24 May 2024 | Tianwei Yin, Michaël Gharbi, Taesung Park, Richard Zhang, Eli Shechtman, Frédo Durand, William T. Freeman
The paper "Improved Distribution Matching Distillation for Fast Image Synthesis" introduces DMD2, an advanced technique for distilling expensive diffusion models into efficient one-step generators. DMD2 addresses the limitations of the original Distribution Matching Distillation (DMD) method by eliminating the need for a regression loss, which was computationally expensive and limited the quality of the distilled model. The key contributions of DMD2 include:
1. **Removing the Regression Loss**: DMD2 eliminates the need for a regression loss, reducing computational costs and allowing for more flexible and scalable training.
2. **Stabilizing Distribution Matching**: A two-time-scale update rule is introduced to stabilize the training of the fake diffusion critic, addressing the instability caused by the removal of the regression loss.
3. **Integrating GAN Loss**: A GAN loss is integrated into the distillation procedure to improve the quality of the distilled model by training it on real data, mitigating the limitations of the teacher model.
4. **Supporting Multi-step Sampling**: DMD2 introduces a new training procedure that enables multi-step sampling in the student model, addressing the training-inference input mismatch by simulating inference-time generator samples during training.

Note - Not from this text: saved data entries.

/-- The root value of chunk c of segment s, formed here. -/
def rootVals (x : Ctx) (d : Bytes) (s c : Nat) : Option (List F32) :=
  if rootHome x s = x.rank then nodeVals x d s c (treeLevels x.size) else none

/-- Position of element i of chunk c of segment s in the full reduced vector (R241). -/
def fullPos (x : Ctx) (d : Bytes) (s c i : Nat) : Nat :=
  let k := cOp d
  (if k = 1 then s * cCount d else segOff k x.size (cCount d) s) + c * chunkElems (nodeFmt d) + i

/-- Narrow root values into DST's format, once (R240, R241). -/
def rootBlocks (key : CrgKey) (x : Ctx) (d : Bytes) (s c : Nat) (vs : List F32) : Blocks :=
  let fmt := (refAt d 0x18).fmt
  let n := vs.length
  (List.range (cdiv n 32)).map (fun b =>
    let is := (List.range 32).map (fun i => 32 * b + i)
    encodeBlock (dEqv d) fmt
      (is.map (fun i => if i < n then elemRnd key (cRnd d) fmt (elemIndex d 0 (fullPos x d s c i)) else .rtz))
      (is.map (fun i => if i < n then vOf (vs.getD i zero32) else .fin false 0 0)))

/-! ### Moved data (R242) -/

/-- source(r, l): whom rank r takes data from at level l of the exchange. -/
def source (x : Ctx) (r l : Nat) : Option Nat :=
  let q := r ^^^ 2 ^ l
  if pres x q then some q
  else
    let o := otherHalf r l
    let ps := ((List.range (2 ^ l)).map (o + ·)).filter (pres x)
    if ps.isEmpty then none else some (ps.getD ((r - blockOf r l) % ps.length) 0)

/-- Segments that rank r holds at the end of level l - 1 of the exchange; what only a lost rank held is gone. -/
def heldSegs (x : Ctx) (k : Nat) : Nat → Nat → List Nat
  | 0, r => if x.lost.contains r then [] else if k = 2 then [r] else (List.range x.size).filter (fun s => rootHome x s = r)
  | l + 1, r =>
    heldSegs x k l r ++ (match source x r l with
      | some q => if x.lost.contains q then [] else heldSegs x k l q
      | none => [])

/-- All blocks of a segment received as moved data, if every chunk is here. -/
def gotSeg (x : Ctx) (fmt len s : Nat) : Option Blocks :=
  (List.range (chunkCount fmt len)).foldl (fun acc c =>
    match acc, x.got.find? (fun g => !g.red && !g.key.stat && g.key.segment = s && g.key.chunk = c && g.wfmt = fmt) with
    | some bs, some g => some (bs ++ blocksOfPayload fmt g.payload)
    | _, _ => none) (some [])

/-- All blocks of a segment whose root forms here, once every chunk has formed. (DEDUCED, log 74.) -/
def rootSeg (key : CrgKey) (x : Ctx) (d : Bytes) (s : Nat) : Option Blocks :=
  (List.range (chunkCount (nodeFmt d) (segLen (cOp d) x.size (cCount d) s))).foldl (fun acc c =>
    match acc, rootVals x d s c with
    | some bs, some vs => some (bs ++ rootBlocks key x d s c vs)
    | _, _ => none) (some [])

/-- Blocks of chunk c of segment s that this rank can send on: its own data, or data received. -/
def movedChunk (key : CrgKey) (x : Ctx) (d : Bytes) (s c : Nat) : Option Blocks :=
  let k := cOp d
  let fmt := moveFmt d
  let len := segLen k x.size (cCount d) s
  let e := chunkElems fmt / 32
  if k = 0 && rootHome x s = x.rank then (rootSeg key x d s).map (fun bs => (bs.drop (c * e)).take e)
  else if (k = 2 && s = x.rank) || (k = 3 && cRoot d = x.rank) || k = 5 || k = 8 || k = 10 then
    some (srcBlocks x d (srcRow k s) (c * chunkElems fmt) (chunkLen fmt len c))
  else (x.got.find? (fun g => !g.red && !g.key.stat && g.key.segment = s && g.key.chunk = c && g.wfmt = fmt)).map (fun g => blocksOfPayload g.wfmt g.payload)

The authors evaluate DMD2 on several benchmarks, including class-conditional image generation on ImageNet-64x64 and text-to-image synthesis on COCO 2014. The results show that DMD2 achieves state-of-the-art performance in one-step image generation, with FID scores of 1.28 on ImageNet-64x64 and 8.35 on zero-shot COCO 2014, surpassing the original teacher model despite a 500× reduction in inference cost. Additionally, DMD2 is shown to generate high-quality megapixel images by distilling from SDXL, demonstrating exceptional visual quality among few-step methods. The authors release their code and pre-trained models to facilitate further research.The paper "Improved Distribution Matching Distillation for Fast Image Synthesis" introduces DMD2, an advanced technique for distilling expensive diffusion models into efficient one-step generators. DMD2 addresses the limitations of the original Distribution Matching Distillation (DMD) method by eliminating the need for a regression loss, which was computationally expensive and limited the quality of the distilled model. The key contributions of DMD2 include:
1. **Removing the Regression Loss**: DMD2 eliminates the need for a regression loss, reducing computational costs and allowing for more flexible and scalable training.
2. **Stabilizing Distribution Matching**: A two-time-scale update rule is introduced to stabilize the training of the fake diffusion critic, addressing the instability caused by the removal of the regression loss.
3. **Integrating GAN Loss**: A GAN loss is integrated into the distillation procedure to improve the quality of the distilled model by training it on real data, mitigating the limitations of the teacher model.
4. **Supporting Multi-step Sampling**: DMD2 introduces a new training procedure that enables multi-step sampling in the student model, addressing the training-inference input mismatch by simulating inference-time generator samples during training.
The authors evaluate DMD2 on several benchmarks, including class-conditional image generation on ImageNet-64x64 and text-to-image synthesis on COCO 2014. The results show that DMD2 achieves state-of-the-art performance in one-step image generation, with FID scores of 1.28 on ImageNet-64x64 and 8.35 on zero-shot COCO 2014, surpassing the original teacher model despite a 500× reduction in inference cost. Additionally, DMD2 is shown to generate high-quality megapixel images by distilling from SDXL, demonstrating exceptional visual quality among few-step methods. The authors release their code and pre-trained models to facilitate further research.